Multiphysics simulation is a complex process that requires significant time and computational resources. It involves a number of physical phenomena usually described by PDEs – the process of multiphysics simulation is therefore equivalent of solving system of PDEs. Currently one of the most popular approaches to solve PDEs is the FE method. The method was originally developed in 1943 by A. Hrennikoff and R. Courant, it gained popularity in 1960 when applied to the problem of electromagnetic wave propagation [15]. Simulations are widely applied in most major fields of science and business like nuclear power plants, civil engineering, and automotive. Very soon after FE-based simulation become popular market responded with wider variety of multiphysics simulation software like *COMSOL Multiphysics* or *ANSYS Multiphysics*, but also open source software like the, *MOOSE Framework*.

Engineers and scientists are eager to use new technologies that may offer promising possibilities for performing simulations faster and easier.
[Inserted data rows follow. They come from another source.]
/-- Every LMP counter (R168). -/
def lmpCounters (n : Nat) : List Fld := [LMP_CNT_REFUSED n, LMP_CNT_TESTFAIL n, LMP_CNT2_LATE n]

end Sys2Proof.Machine
end

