-- ==== Sys2Proof/Machine/BarOps.lean ====
section
/-! DEFINITION. Machine/BarOps.lean: the sensor bar's bring-up and power-down (spec/03_sensor_timing_lanes.md R92 to R94), the SPI slot
(R79), internal line marks and LD_SYNC (spec/06_illumination.md R154, R159). -/

namespace Sys2Proof.Machine

/-! ## Bring-up (R92). -/

/-- SNS_n_CTL.UP: ignored unless the state is OFF (R97). CAUSE returns to 0 with it, as it does at READY.
[DEDUCED, unsafe: log entry 35] -/
def snsUp (s : State) (n : Nat) : State :=
  if snsState s n ≠ 0 || s.bootHoming n then s else (s.wr (SNS_STAT_STATE n) 1).wr (SNS_STAT_CAUSE n) 0

/-- The debounce ends: SN_n_PRES_N was low for 10 ms, or the limit found it high.
[DEDUCED, unsafe: log entry 35] -/
def debounceEnd (s : State) (n : Nat) (low : Bool) : State :=
  if snsState s n ≠ 1 then s
  else if low then ((s.wr (SNS_STAT_STATE n) 2).wr (SNS_STAT_PEN n) 1).wr (SNS_STAT_PRES n) 1
  else (((s.wr (SNS_STAT_STATE n) 0).wr (SNS_STAT_CAUSE n) 1).wr (SNS_STAT_PRES n) 0).raise ((ev (EV_SNS_ABSENT n)).code_ 1)

/-- The power-up wait ends: MCLK starts and the CTL pins take their idle levels. -/
def powerWaitEnd (s : State) (n : Nat) : State :=
  if snsState s n ≠ 2 then s else
  snsOutputsOn (s.wr (SNS_STAT_STATE n) 3) n

/-- 100 µs later the init list is sent. -/
def initWaitEnd (s : State) (n : Nat) : State :=
  if snsState s n ≠ 3 || (s.ch n).sns.job.isSome then s else snsInitStep s n 0

/-- Lane training ends, with every lane ready or after 500 µs. -/
def trainEnd (s : State) (n : Nat) : State := if snsState s n = 4 then snsTrainEnd s n else s

/-- SNS_n_CTL.RETRAIN: ignored unless READY and not running (R92, R97).
[DEDUCED, unsafe: log entry 35] -/
def snsRetrain (s : State) (n : Nat) : State :=
  if !snsReady s n || s.running n then s else snsTrain (s.modSns n fun u => { u with retraining := true }) n

/-! ## Power-down and removal (R94). -/

/-- A line in readout is delivered with POISON; nothing more comes for it. -/
def lineLost (l : LineRec) : LineRec :=
  if l.rx.all fun r => r.ended then l
  else { l with poison := true, rx := l.rx.map fun r => { r with started := true, ended := true } }

def readoutLost (s : State) (n : Nat) : State := s.modPipe n fun p => { p with lines := p.lines.map lineLost }

/-- SNS_n_CTL.DOWN: ignored while the channel runs (R94, R97).
[DEDUCED, unsafe: log entry 35] -/
def snsDown (s : State) (n : Nat) : State :=
  if s.running n then s else
  ((readoutLost (snsPowerOff s n) n).wr (SNS_STAT_STATE n) 0).wr (SNS_STAT_CAUSE n) 0

/-- SN_n_PRES_N goes high for 1 µs.
[DEDUCED, unsafe: log entry 35] -/
def barRemoved (s : State) (n : Nat) : State :=
  let s := s.wr (SNS_STAT_PRES n) 0
  if !s.rb (SNS_STAT_PEN n) then s else
  let s := readoutLost (snsPowerOff s n) n
  let s := (s.wr (SNS_STAT_STATE n) 6).wr (SNS_STAT_CAUSE n) 5
  (runClear s n).raise ((ev (EV_SNS_ABSENT n)).code_ 5)

/-- SN_n_PRES_N has been low for 10 ms. -/
def barPresent (s : State) (n : Nat) : State := (s.wr (SNS_STAT_PRES n) 1).raise (ev (EV_SNS_PRESENT n))

/-! ## The SPI slot (R79). -/

/-- The SPI slot of the newest line opens, while the channel runs.
[DEDUCED, unsafe: log entry 32] -/
def spiSlot (s : State) (n : Nat) : State :=
  if !s.running n then s else
  match (s.ch n).pipe.lines.getLast? with
  | none => s
  | some l =>
    spiSlotNext (s.modSns n fun u =>
      { u with slotTrig := some l.trig, slotLeft := l.sched.slotEnd - l.sched.slotStart, slotSteers := u.steerWait.length }) n

/-! ## Lamps between lines. -/

/-- An internal line mark (R154): only with an active jig and the channel not running. -/
def internalMark (s : State) (n : Nat) : State :=
  if s.running n || s.rb (GLB_SW_STAT_NOJIG n) then s else lmpLineStart s n s.now none false

/-- GLB_LDSYNC.PULSE (R159): with OUT set LD_SYNC goes low for 1 µs, and the device's own channels see its edge. -/
def ldSyncPulse (s : State) : State :=
  if !s.rb GLB_LDSYNC_OUT || s.ldLow then s else ldSyncEdge ({ s with ldLow := true }.emit (.pin "LD_SYNC" 0 false))

/-- The pulse ends and the pin is released. -/
def ldSyncPulseEnd (s : State) : State := if s.ldLow then { s with ldLow := false }.emit (.pin "LD_SYNC" 0 true) else s

/-- A falling edge on LD_SYNC as an input: with OUT set the pin is the device's own. -/
def ldSyncPin (s : State) : State := if s.rb GLB_LDSYNC_OUT then s else ldSyncEdge s

end Sys2Proof.Machine
end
Although these aforementioned applications can be easily used on a typical modern personal computer, more advanced



Figure 1. Generic multiphysics simulation system

simulations that incorporate a significant number of physics phenomena requires very precise results. These simulations are performed on meshes assembled from millions of shapes and require an enormous amount of computational resources. Resources are, as usual, limited and because of that researchers search for simulation framework that suits or can be accustomed to suit their needs.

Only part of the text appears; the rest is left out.